Late afternoon sun through the trees, dusty lot and birds singing, the stillness of a temple. I slide off my shoes and the tiles are hot on my feet as I walk slowly around the pagoda, a tower of skulls.
And it isn’t the skulls that get me—sorted by age and gender, piles that are missing jaws and teeth, holes where the smashing happened, the jagged line were the cranium stitched itself together—lines that were hidden, kept under hair and skin, kept a secret from them, themselves for as long as they lived—and laid bare here now, with nothing to disguise it anymore: This is how you were sewn together, and this is where the wound occurred, and this is what is left.
But the skulls aren’t what gets me, because the skulls don’t seem real. It’s the piles of clothes on the bottom shelf. Shirts and shorts, dusty and tattered and vacant now, a limp pile—this is what is left.
We walk through the field, where the earth dips down into ditches (it’s not rain or erosion that made these), trees that stand stoicly, silently by. We come to stand beside an exhumed grave (but “grave” is too good a word—there’s no word for what this was). A sign says that teeth and bits of bones and scraps of clothes continue to come up, out of the earth, after it rains or floods.
Sometimes the earth write the metaphors for you, I think. Sometimes the ground itself is a poem—this place a poem you couldn’t possibly ever write, no one could write, just walk through—the stillness; the birds; the smell of incense and smoke; someone burning off wild grasses somewhere, behind the fence; schoolkids singing somewhere in the wind. Two monks walking, orange robes, reading the signs with impassive faces, round faces, young young faces.
There’s scraps of clothes everywhere. “Are these…?” we begin to ask each other, but don’t finish the question. (There is no question for what this was.) Surely someone would have gathered these scraps, dusted them off, “deordorized” them as the sign said, added them to the pile of All That Is Left.
But we keep walking and I realize there’s too many, too much—scraps of clothes existing like ghosts, or souls that haven’t quite made it up out of the earth, out of what there aren’t words for, poems for—this.
The trees all saw this, I think. These same trees, noble and twisted and standing here still. Some were forced to take part, and I imagine something in them weeping, their trunks dulled and bloodied. These same trees, bearing witness, the same way they bear witness now—silent, petrified in their places, the way parts of our brains are, the way parts of our brains bear witness (secret stitching, secret from ourselves)—roots tangling and rising out of the earth, with the teeth and bones and scraps of clothing and all the things there aren’t metaphors for: a dusty field in the afternoon sun.
A beautiful written, yet harrowing account which seems to perfectly put across the utter inability to comprehend such atrocities.
I cannot imagine what it must have been like to tour the killing fields. I thought your post was very appropriate in how it captured the experience. Whenever I witness anything that stands as a reminder of the horrors of mass human violence, I can’t help asking the big questions in life. It all seems so entirely bereft of meaning.
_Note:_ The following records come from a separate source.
-- ==== Sys2Proof/Machine/TileState.lean ====
section
/-! DEFINITION. What a tile holds: the sequencer (R134, R138, R160), the eight contexts (R187, R205), the round in hand
(R203 to R210), the stream ports (R300 to R303), the store buffer (R18) and the named barriers (R169). -/

namespace Sys2Proof.Machine

/-! ### Addresses -/

/-- Who performs the accesses to a byte (R65). -/
inductive Home
  /-- Stack SRAM or LPDDR of a die of this package. -/
  | die (d : Nat)
  /-- A die of another package, the host or the pool. -/
  | outside
  /-- The tile's own private memory or its cluster's scratchpad. -/
  | near
deriving DecidableEq, Repr

/-- One naturally aligned piece of an access (R77, R78): its first key in memory, its size, its home; under a leaf with dup = 1, log2 of
the page size, else 0 (R45, R61). -/
structure Piece where
  key : Nat
  size : Nat
  home : Home
  dup : Nat := 0
deriving DecidableEq, Repr

/-- A cached translation (R48): tagged with the full context identifier; page is the LV address above what the entry's own index covers;
span is log2 of the page size; leaf the L0, L1 or L2 entry, or the L3 entry of a host-delegated span with the host's frame in its
place, beside the permissions that the host returned (R47). -/
structure Xlat where
  ctxid : Nat
  page : Nat
  span : Nat
  leaf : Word
  rd : Bool
  wr : Bool
deriving DecidableEq, Repr

/-! ### The sequencer -/

/-- Idle, running, or stopped with a trap pending (R135, R183). -/
inductive Phase | idle | running | stopped
deriving DecidableEq, Repr

/-- A load that has not returned (R160). A returning atomic has already been performed at its home and carries its value
(R164). -/
structure SeqLoad where
  /-- Program order. -/
  no : Nat
  d : Reg
  /-- Pieces still to be read, ascending, and the bytes of those before them (R78, R159). -/
  pieces : List Piece
  got : List Byte
  sgn : Bool
  value : Option Word
  /-- The address, for a record of R399, and the cycle of its request. -/
  addr : Word
  since : Nat
  /-- Retransmissions of an atomic (R399). -/
  retries : Nat
deriving DecidableEq, Repr

/-- One piece of a queued store (R160). -/
structure SeqStore where
  no : Nat
  piece : Piece
  data : List Byte
  addr : Word
deriving DecidableEq, Repr

/-- The sequencer's registers and queues (R134, R138, R160). -/
structure Seq where
  phase : Phase
  /-- Bits [15:2] of pc; the two low bits are always zero (R134). -/
  pc : BitVec 14
  x : Tbl Word
  lk : Word
  /-- Status bit 0: system mode. -/
  mode : Bool
  ctxsel : Nat
  /-- Bits [15:2] of tvec and tepc (R138). -/
  tvec : BitVec 14
  tepc : BitVec 14
  tcause : BitVec 32
  tval : Word
  tscratch : Word
  /-- Program-order number of the next access. -/
  no : Nat
  loads : List SeqLoad
  queue : List SeqStore
  /-- Release fences that earlier stores in the queue or on their way still concern: the number of the next access, and whether the
  scope is wider than the die (R68). -/
  fences : List (Nat × Bool)
  /-- Index of the sequencer task in execution (R253). -/
  task : Option Nat
deriving DecidableEq, Repr

/-- The sequencer after the reset wipe (R135, R403). -/
def Seq.reset : Seq :=
  { phase := .idle, pc := 0, x := [], lk := 0, mode := false, ctxsel := 0, tvec := 0, tepc := 0, tcause := 0, tval := 0,
    tscratch := 0, no := 0, loads := [], queue := [], fences := [], task := none }

/-! ### Contexts -/

/-- What a configuration stream loads into a context as one unit (R211): slot words, fields 8 to 10 of each element keyed
element × 4 + field − 8 (R205), header parts (R125). -/
structure Block where
  slots : Tbl Word
  fields : Tbl (BitVec 16)
  header : Tbl (BitVec 16)
deriving DecidableEq, Repr

/-- No block. -/
def Block.empty : Block := { slots := [], fields := [], header := [] }

/-- Who started a run (R175, R253). -/
inductive Starter | sequencer | task (index : Nat)
deriving DecidableEq, Repr

/-- A run of rounds (R175, R210): the count asked, 0 for none; rounds committed; the rounds that its end has been decided. -/
structure Run where
  asked : Nat
  done : Nat
  by_ : Starter
  /-- Of a run of the sequencer: its stores below this number stand before a release fence that precedes the run (R235). -/
  below : Nat
deriving DecidableEq, Repr

/-- Why a context waits after a void (R269). -/
inductive StopWhy
  /-- A PRI answer is awaited for this page (R62); slot, port and source of the fault's record (R282), and its address. -/
  | pri (page slot port source : Nat) (addr : Word)
  /-- Stopped until a resume: the cause of its record; a bound trap names the slots that skip the next check (R338). -/
  | cause (code : Nat) (unchecked : List Nat)
deriving DecidableEq, Repr

/-- A context of a tile. -/
structure Ctx where
  ctxid : BitVec 24
  fstat : Flags
  tbase : Word
  pasid : BitVec 20
  hotbase : Word
  hotlen : BitVec 32
  hotnext : BitVec 32
  hotovr : BitVec 32
  block : Block
  staged : Option Block
  /-- Stall reason and count of each slot (R30). -/
  stall : Tbl (Nat × Nat)
  /-- Stochastic state of each element after the last committed round (R107). -/
  sto : Tbl Word
  /-- rseed was written, or nothing ran, since the state was loaded (R107, R139). -/
  fresh : Bool
  run : Option Run
  stopped : Option StopWhy
  /-- Escalation steps of each mma node in the run in hand (R336). -/
  steps : Tbl Nat
  /-- Slots whose threshold check the next replay leaves out (R338). -/
  unchecked : List Nat
  /-- Rounds committed since configuration in which a gang node fired (R324). -/
  gangs : Nat
deriving DecidableEq, Repr

/-- A context after the wipe: every register 0 (R135, R403). -/
def Ctx.reset : Ctx :=
  { ctxid := 0, fstat := 0, tbase := 0, pasid := 0, hotbase := 0, hotlen := 0, hotnext := 0, hotovr := 0,
    block := Block.empty, staged := none, stall := [], sto := [], fresh := true, run := none, stopped := none, steps := [],
    unchecked := [], gangs := 0 }

/-! ### The round in hand -/

/-- A token (R195): its kind, stop level, null mark, payload; deps are the held stores of the round from whose output it
derives (R66), by their place in the round. -/
structure Tok where
  kind : Kind
  level : Nat
  null : Bool
  bits : Vec
  deps : List Nat
deriving DecidableEq, Repr

/-- A token between its slot and its target (R198): which output sent it, where it goes, and where it stands. -/
structure Transit where
  src : Nat
  out : Nat
  /-- Target slot and position, on this page or, of an exported token, on another (R201). -/
  index : Nat
  pos : Nat
  page : Option Nat
  tok : Tok
  /-- The element whose switch box holds it, and the input it stands in: 0 to 3 from the left, right, upper and lower box, 4 and 5 the
  injection points of the sub-slots (R188), 6 a stream port's (R200), 7 the seam port's (R202). -/
  box : Nat
  way : Nat
  /-- Cycles in which it was injected, and in which it came to where it stands. -/
  born : Nat
  since : Nat
deriving DecidableEq, Repr

/-- A held store or atomic of the round (R18, R79, R237), or one of the store buffer's draining half. -/
structure Held where
  slot : Nat
  /-- LV, stream or scratchpad address. -/
  addr : Word
  /-- Translated pieces; none for a stream address, which is decided at drain (R236). -/
  pieces : List Piece
  data : List Byte
  /-- Atomic operation code of R163's numbering and scope, for amo and amos. -/
  amo : Option (Nat × Nat)
  signed : Bool
  ctx : Nat
  /-- Number of its round on the tile (R67), and its place among the held stores of the round. -/
  no : Nat
  place : Nat
  /-- Its run was started by the sequencer (R22). -/
  bySeq : Bool
  /-- Cycle since which it has been blocked at the window (R292, R295). -/
  blocked : Option Nat
  /-- Retransmissions after reqtmo (R399). -/
  retries : Nat
deriving DecidableEq, Repr

/-- An outstanding fabric load (R235). -/
structure FabLoad where
  slot : Nat
  addr : Word
  /-- Pieces still to be read, ascending, and the bytes of those before them (R78). -/
  pieces : List Piece
  got : List Byte
  size : Nat
  /-- Cycle since which it has been blocked ahead of HWM (R236, R290). -/
  blocked : Option Nat
  deps : List Nat
  /-- Cycle of its request (R399). -/
  since : Nat
  /-- Once it has read the store buffer: the places of the stores of its round that it sees without an edge (R235). -/
  saw : Option (List Nat)
deriving DecidableEq, Repr

/-- The state of a slot within a round: the running value (R222), sgate's token and scount's n (R232), wjoin's lanes
(R239), wsplit's pieces (R238), rpt's buffer (R240), mma panels (R315), accrd's progress (R321). -/
structure SlotSt where
  /-- Running value, one entry per lane as encoded in the widened range: sign, numerator, denominator, kind. -/
  acc : List (Bool × Nat × Nat × Nat)
  held : Option Tok
  n : Nat
  toks : List Tok
  toksR : List Tok
  nul : Bool
  /-- rpt: level of the terminator once the fill has ended. -/
  term : Option Nat
  /-- rpt, wsplit and accrd: tokens sent of the pass in hand; passes sent. -/
  sent : Nat
  passes : Nat
  /-- Tokens of an accrd still to leave, and the value tokens of a mma close. -/
  out : List Tok
  active : Bool
  deps : List Nat
deriving DecidableEq, Repr

/-- Cleared at every round start (R203). -/
def SlotSt.reset : SlotSt :=
  { acc := [], held := none, n := 0, toks := [], toksR := [], nul := false, term := none, sent := 0, passes := 0, out := [],
    active := false, deps := [] }

/-- A token at a seam port (R202): the context it is for, its target. -/
structure SeamTok where
  ctx : Nat
  index : Nat
  pos : Nat
  tok : Tok
  /-- Source page, slot and output: their order is kept (R197). -/
  src : Nat
deriving DecidableEq, Repr

/-- An exported token of the round in hand (R202). -/
structure Export where
  page : Nat
  tok : SeamTok
deriving DecidableEq, Repr

/-- The bound settings of a bank (R331): ea, eb, thr, rel, lim, obnd. -/
structure BndSet where
  ea : BitVec 16
  eb : BitVec 16
  thr : BitVec 16
  rel : Bool
  lim : Nat
  obnd : BitVec 16
deriving DecidableEq, Repr

/-- At placement (R331). -/
def BndSet.reset : BndSet := { ea := 0, eb := 0, thr := 0xFFFF, rel := false, lim := 2, obnd := 0 }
But back to your writing… do you intend on writing a follow-up piece on your experience? I am guessing it takes a while for everything to settle after seeing all that. I feel like every cogent piece of writing about mass killings, by the Khmer Rouge or others, will stand as an open rebuke to the forces that are still pursuing ruthless massacres today…
Thanks for your post!
Yeah, I’m actually writing what might turn out to be a whole book on my experiences in Cambodia, of which the actual Killing Fields is only a very small part. I’ll keep y’all posted. 🙂
Thanks for your comment!
Didnt know the forum rules allowed such blirliant posts.
Yeah, it was the clothing that got me too. So limp.
Well written but I think the skull would have gotten me more than the actual clothing that was left behind. Never been to Cambodia dont think my wife would want to visit the killing fields though.
You write beautifully. I think the clothes would affect me the most. Because there’s something disconnected about skulls. We see it in scientific contexts or anatomy lessons, but it’s not really what we associate with a personal story. But clothes, those are personal… And maybe most of all, they’re empty and speak of what isn’t there. There’s something so odd about outer wear being more human than an inherent inner part of our bodies.
You did such a beautiful job capturing that afternoon. I remember the heat of the tiles and the eery peacefulness of the trees. and I will NEVER EVER forget those scraps of clothing reaching up out of the earth. That is the stuff of nightmares.
I’m glad I didn’t have to face it alone.